Quick Start

Install

To quickly try out h2oGPT with limited document Q/A capability, create a fresh Python 3.10 environment and run:

CPU or MAC (M1/M2):

# for windows/mac use "set" or relevant environment setting mechanism
export PIP_EXTRA_INDEX_URL="https://download.pytorch.org/whl/cpu"
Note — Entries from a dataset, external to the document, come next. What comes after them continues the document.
/-- One object of a cycle: its table entry and its record; none for a code the full table leaves
without an ID. -/
def objOf (cy : FCycle) (l : List HeadCell) (s : State) (code : Nat) :
    State × Option ObjOut :=
  let cs := l.filter fun e => e.1.code = code
  let x := fMean (cs.map fun e => (outXY cy e.1).1)
  let y := fMean (cs.map fun e => (outXY cy e.1).2)
  let f := s.fus
  match f.objs.find? fun o => o.code = code with
  | none =>
    if 256 ≤ f.objs.length then (s, none)
    else
      let o : FObj := { code := code, id := f.nextId, seen := s.mono, cutTick := cy.tick, x := x, y := y, born := cy.num }
      let next := if f.nextId + 1 < 2 ^ 32 then f.nextId + 1 else 1
      let s := { s with fus := { f with objs := f.objs ++ [o], nextId := next } }
      out s cs o x y f0 f0 true
  | some o =>
    let dt := fDiv (fOfNat (4 * (cy.tick - o.cutTick))) (fOfNat 1000000000)
    let vx := fDiv (fSub x o.x) dt
    let vy := fDiv (fSub y o.y) dt
    let o' := { o with seen := s.mono, cutTick := cy.tick, x := x, y := y }
    let s := { s with fus := { f with objs := f.objs.map fun q => if q.code = code then o' else q } }
    out s cs o' x y vx vy false
where
  out (s : State) (cs : List HeadCell) (o : FObj) (x y vx vy : F32) (new : Bool) :
      State × Option ObjOut :=
    let (n, s) := s.draw
    let xy := cs.map fun e => outXY cy e.1
    let xs := xy.map (·.1)
    let ys := xy.map (·.2)
    let rim (c : CellOut) : Bool := !(inWindow cy.ci cy.cj (c.gi - 1) (c.gj - 1) && inWindow cy.ci cy.cj (c.gi + 1) (c.gj + 1))
    let fast := fLt (fDec 9 100) (fAdd (fMul vx vx) (fMul vy vy))
    let dth := hpDth (cy.pols.getD 2 [])
    let apart := (cs.filter fun e => fLe dth (disagree e.1)).length
    let fl := bit new 0 + bit fast 1 + bit (cs.any fun e => (bandOf s.grid cy e.1.gi e.1.gj).isSome) 2 +
      bit (cs.any (·.1.camSeen)) 3 + bit (cs.any (·.1.lidSeen)) 4 + bit (decide (cs.length ≤ 2 * apart)) 5 +
      bit (cs.any fun e => rim e.1) 6
    let near := fMinL (xy.map fun e => fAdd (fMul e.1 e.1) (fMul e.2 e.2))
    (s, some
      { id := o.id, near := near
        bytes := le 4 o.id ++ b1 (topClass (cs.map (·.1.cls))) ++ b1 fl ++ le 2 (satN 2 cs.length) ++
          leF x ++ leF y ++ leF vx ++ leF vy ++ leF (fSub (fMaxL xs) (fMinL xs)) ++
          leF (fSub (fMaxL ys) (fMinL ys)) ++ leF (fMaxL (cs.map (·.1.height))) ++
          le 2 (Config.freeNat n % 65536) ++ le 2 (satN 2 (cy.num - o.born)) })

/-- Nearest first, then by ID (R313). -/
def insertObj (o : ObjOut) : List ObjOut → List ObjOut
  | [] => [o]
  | p :: r => if fLt o.near p.near || (!fLt p.near o.near && decide (o.id < p.id)) then o :: p :: r
    else p :: insertObj o r

/-- One code joins a cycle's objects, in order of distance, or finds no ID left. -/
def objStep (cy : FCycle) (l : List HeadCell) (a : State × List ObjOut × Nat) (c : Nat) :
    State × List ObjOut × Nat :=
  match objOf cy l a.1 c with
  | (s, some o) => (s, insertObj o a.2.1, a.2.2)
  | (s, none) => (s, a.2.1, a.2.2 + 1)

/-- The object summaries of a cycle, sent together (R314). -/
def objectCycle (cy : FCycle) (cells : List CellOut) (s : State) : State :=
  let l := (headCells cy 2 cells).filter fun e => fLe fHalf e.2.1
  let s := { s with fus := { s.fus with objs := s.fus.objs.filter fun o => decide (s.mono < o.seen + secT 2) } }
  let r := (codesOf l).foldl (objStep cy l) (s, [], 0)
  let s := r.1
  let objs := r.2.1
  let noId := r.2.2
  let rep := objs.take 256
  let trunc := noId + (objs.length - 256)
  let f := { s.fus with objects := rep.length, truncated := satN 4 (s.fus.truncated + trunc) }
  let s := { s with fus := f }
  let n := max 1 ((rep.length + 23) / 24)
  forN n (fun s i =>
    let es := (rep.drop (24 * i)).take 24
    let body := le 4 cy.num ++ b1 n ++ b1 i ++ b1 es.length ++ b1 0 ++ le 2 rep.length ++
      le 2 (satN 2 trunc) ++ zeros 4 ++ es.flatMap (·.bytes)
    pushAll s sFusion fun _ => { time := cy.time, fault := false, pos := none, body := body }) s

/-- FUSION_RESULTS_ISSUED (R296, R306 to R314). -/
def xFusionResultsIssued (cells : List CellOut) (edgeL edgeR : EdgeLine) (s : State) : State :=
  match s.fus.cycle with
  | none => s
  | some cy =>
    if fusLive s && edgeOk s.grid cy true cells edgeL && edgeOk s.grid cy false cells edgeR then
      let (vh, kap) := trackSpeed cy
      let ed : Edges := { time := cy.time, tick := cy.tick, left := edgeL, right := edgeR }
      let g := s.guidCfg
      let sure := fLe (gdConf g) (sideLine g ed).conf
      let s := { s with
        headwind := some (headwindOf s cy cells)
        guid := { s.guid with edgeTick := if sure then some cy.tick else s.guid.edgeTick } }
      let f := { s.fus with cycle := none, vh := vh, kap := kap, edges := some ed, issuedCut := cy.time, issued := cy.num }
      let s := { s with fus := f }
      let s := forN 3 (contraCycle cy cells) s
      let s := objectCycle cy cells s
      if s.st fusFid = .starting then changeState s fusFid .running else s
    else s

/-! ## Lifecycle (R317 to R319) -/

/-- The declared points of the enabled streams that a grid configuration names (R303). -/
def declaredPoints (s : State) : Nat :=
  (List.range 4).foldl (fun a i =>
    let d := s.stg (.fusStream i)
    if (fgStreams (s.stg .fusGrid)).testBit i && stTransport d ≠ 0 then a + stDeclared d else a) 0

def State.wslot (s : State) (i : Nat) : WSlot := tget {} s.fus.slots i
def State.setWslot (s : State) (i : Nat) (v : WSlot) : State :=
  { s with fus := { s.fus with slots := tput s.fus.slots i v } }

/-- The checks of START in the order of R31 (R317, R303, 15 R512). -/
def fusCheck (s : State) : State × Verdict :=
  (s,
    if 2000000 < declaredPoints s then some (stOverCapacity, 0)
    else if !budgetOk s 1 then some (stOverBudget, 0)
    else if s.fus.ego.mode = 0 then some (stWrongState, 0)
    else if !(s.wslot (fgSlot (s.stg .fusGrid))).loaded then some (stWrongState, 0)
    else none)

/-- START is committed at the check; its cut comes later. The counts since START begin at 0. -/
def fusCommit (s : State) : State :=
  let g := (grantIf s 1).getD f0
  let s := beginStart s fusFid
  let f := s.fus
  let r := rateWithin s g
  let slot := fgSlot s.grid
  { s with fus :=
    { ego := f.ego, slots := f.slots, polPast := f.polPast, rate := r, rateWant := r, heads := f.heads,
      edges := f.edges, slot := slot, weights := rd (s.wslot slot).image 4 4 } }

/-- FUSION_START_COMMIT (R317): the first cut instant at least 250 ms after the check. -/
def xFusionStartCommit (s : State) : State :=
  let f := s.fus
  if s.st fusFid = .starting && !f.committed && s.past (s.fn fusFid).since (msT 250) &&
      atGrid (s.tdNs 0) 0 (fusPeriod f.rate) then
    let before := s.mono - fusPeriod f.rate / 4
    let down (x : Int) : Int := x.fdiv 32 * 32
    let (ci, cj) := match trackedCell s s.mono with | some (pi, pj) => (down pi, down pj) | none => (0, 0)
    let f := { f with committed := true, ci := ci, cj := cj, cutTick := before, cuts := [before], cells := none, nextId := 1 }
    { s with fus := f }
  else s

/-- The grid discards its state (R318, R319). -/
def fusDiscard (s : State) : State :=
  { s with fus := { s.fus with
      committed := false, cycle := none, owed := none, samples := [], cells := none, objs := [], cuts := [] } }

/-- STOP (R318): no further result. -/
def fusStop (s : State) : State :=
  let s := { s with fus := { s.fus with cycle := none, owed := none } }
  beginStop s fusFid

/-- FUSION_STOP_COMPLETE (R318). -/
def xFusionStopComplete (s : State) : State :=
  if s.st fusFid = .stopping then finishStop fusCheck fusCommit fusFid (fusDiscard s) else s

/-- A fault's reaction (R319, 01 R33). -/
def fusFault (s : State) : State :=
  match s.st fusFid with
  | .starting | .running => changeState (fusDiscard s) fusFid .faulted
  | .stopping => faultStopping s fusFid
  | _ => s

/-- FUSION_EGO_LOST_TIMEOUT (R319): LOST for 100 ms without a break. -/
def xFusionEgoLostTimeout (s : State) : State :=
  let e := s.fus.ego
  if e.mode = 0 && (match e.lostAt with | some t => s.past t (msT 100) | none => false) && fusLive s
  then fusFault s else s

/-- A processor-complex reset (R319, R326): the grid is OFF, its registers and its contradictions at reset, ego-motion
LOST with W set anew; one beyond 2,000 km stays so until a commit (R289). -/
def fusReset (s : State) : State :=
  let s := blockReset s fusFid
  let s := forN 3 (fun s h => returnSrc s (130 + h)) (egoSetMode s 0)
  let f := s.fus
  let e : Ego := { cfg := f.ego.cfg, stored := f.ego.stored, lostAt := f.ego.lostAt, far := f.ego.far }
  { s with fus := { ego := e, slots := f.slots }, headwind := none }

/-- Event 8 of Table 1.12 loads a stored ego-motion configuration, which commits it (R291); one that was not stored is
kept. Log entry 60. -/
def egoLoad (s : State) : State :=
  let e := s.fus.ego
  match e.stored with
  | some c => s.setEgo { e with cfg := some c, pend := none, far := false }
  | none => s

/-! ## Weights (R315, R316) -/

/-- WEIGHTS_WRITE_COMPLETE (R316): the image is in flash. -/
def xWeightsWriteComplete (i : Nat) (s : State) : State :=
  let w := s.wslot i
  match w.busy with
  | none => s
  | some cause =>
    let s := s.setWslot i { w with busy := none, loaded := true }
    emitTo s cause false none 0x0804 fusFid (b1 i ++ b1 0 ++ zeros 2 ++ le 4 (rd w.image 4 4))

/-! ## Opcodes (R316, R320 to R323) -/

/-- The grid and guidance are OFF or in CONFIG (R291). -/
def egoFree (s : State) : Bool := (s.st fusFid).idle && (s.st guidFid).idle

/-- FUS_CONFIG (R320, R291). -/
def opFusConfig : OpSpec where
  code := 0x0800
  token := true
  len := fusLen
  layout := fusChecks
  body := fun s p =>
    match byteAt p 0 with
    | 0 =>
      if egoFree s then
        let e := { s.fus.ego with pend := some p }
        okAns (s.setEgo (if (byteAt p 2).testBit 0 then { e with stored := some p } else e))
      else failAns s stWrongState 0
    | 1 => cfgAnswer s [fusFid] fun s => s.setStg .fusGrid p
    | _ => cfgAnswer s [fusFid] fun s => s.setStg (.fusCam (byteAt p 1)) p

/-- FUS_WEIGHTS (R316). A last block answered with an error has no effect (03 R81): neither rule excepts it. The spec
leaves two points open (DESIGN CHOICE, log entry 60): a block for a slot whose image is still on its way to flash is
answered BUSY, and an expected offset above 0xFFFF shows as 0xFFFF in the 16-bit detail field. -/
def opFusWeights : OpSpec where
  code := 0x0801
  token := true
  len := fun p => 16 + rd p 8 4
  layout := weightsChecks
  body := fun s p =>
    let i := byteAt p 0
    let w := s.wslot i
    let off := rd p 4 4
    if s.st fusFid ≠ .off ∧ fgSlot s.grid = i then failAns s stWrongState 0
    else if w.busy.isSome then failAns s stBusy 0
    else if off ≠ 0 ∧ off ≠ w.image.length then badParam s (min 0xFFFF w.image.length)
    else
      let img := if off = 0 then p.drop 16 else w.image ++ p.drop 16
      if 33554432 < img.length then badParam s 4
      else
        let t := s.setWslot i { image := img }
        if !(byteAt p 1).testBit 0 then okAns t
        else if img.length ≠ rd img 8 4 then failAns s 0x80 (min 0xFFFF (rd img 8 4 - img.length))
        else if (crc32c img).toNat ≠ rd p 12 4 then failAns s stIntegrity 0
        else if !weightsHeaderOk img then failAns s 0x81 0
        else { s := s.setWslot i { image := img, busy := some s.cur }, st := stDeferred }

/-- FUS_HEAD_POLICY (R322): staged and applied together, in every state. -/
def opFusHeadPolicy : OpSpec where
  code := 0x0802
  token := true
  len := fun _ => 12
  layout := headPolicyChecks
  body := fun s p =>
    let h := byteAt p 0
    let past := changed s.mono (s.app (.fusHead h)) (tget [] s.fus.polPast h)
    let s := { s with fus := { s.fus with polPast := tput s.fus.polPast h past } }
    okAns ((s.setStg (.fusHead h) p).setApp (.fusHead h) p)

/-- FUS_POINT_STREAM (R321). -/
def opFusPointStream : OpSpec where
  code := 0x0803
  token := true
  len := fun _ => 88
  layout := pointStreamChecks
  body := fun s p => cfgAnswer s [fusFid] fun s => s.setStg (.fusStream (byteAt p 0)) p

/-- An ego-motion estimate in the layout of Table 9.2. -/
def EgoEst.bytes (e : EgoEst) (mode : Nat) : Bytes :=
  leT e.time ++ leI 4 e.x ++ leI 4 e.y ++ leI 4 e.z ++ leF e.roll ++ leF e.pitch ++ leF e.yaw ++
  leF e.speed ++ leF e.yawRate ++ b1 mode ++ zeros 3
Linux/Windows CPU/CUDA/ROC:

# for windows/mac use "set" or relevant environment setting mechanism
export PIP_EXTRA_INDEX_URL="https://download.pytorch.org/whl/cu121 https://huggingface.github.io/autogptq-index/whl/cu121"
# for cu118 use export PIP_EXTRA_INDEX_URL="https://download.pytorch.org/whl/cu118 https://huggingface.github.io/autogptq-index/whl/cu118"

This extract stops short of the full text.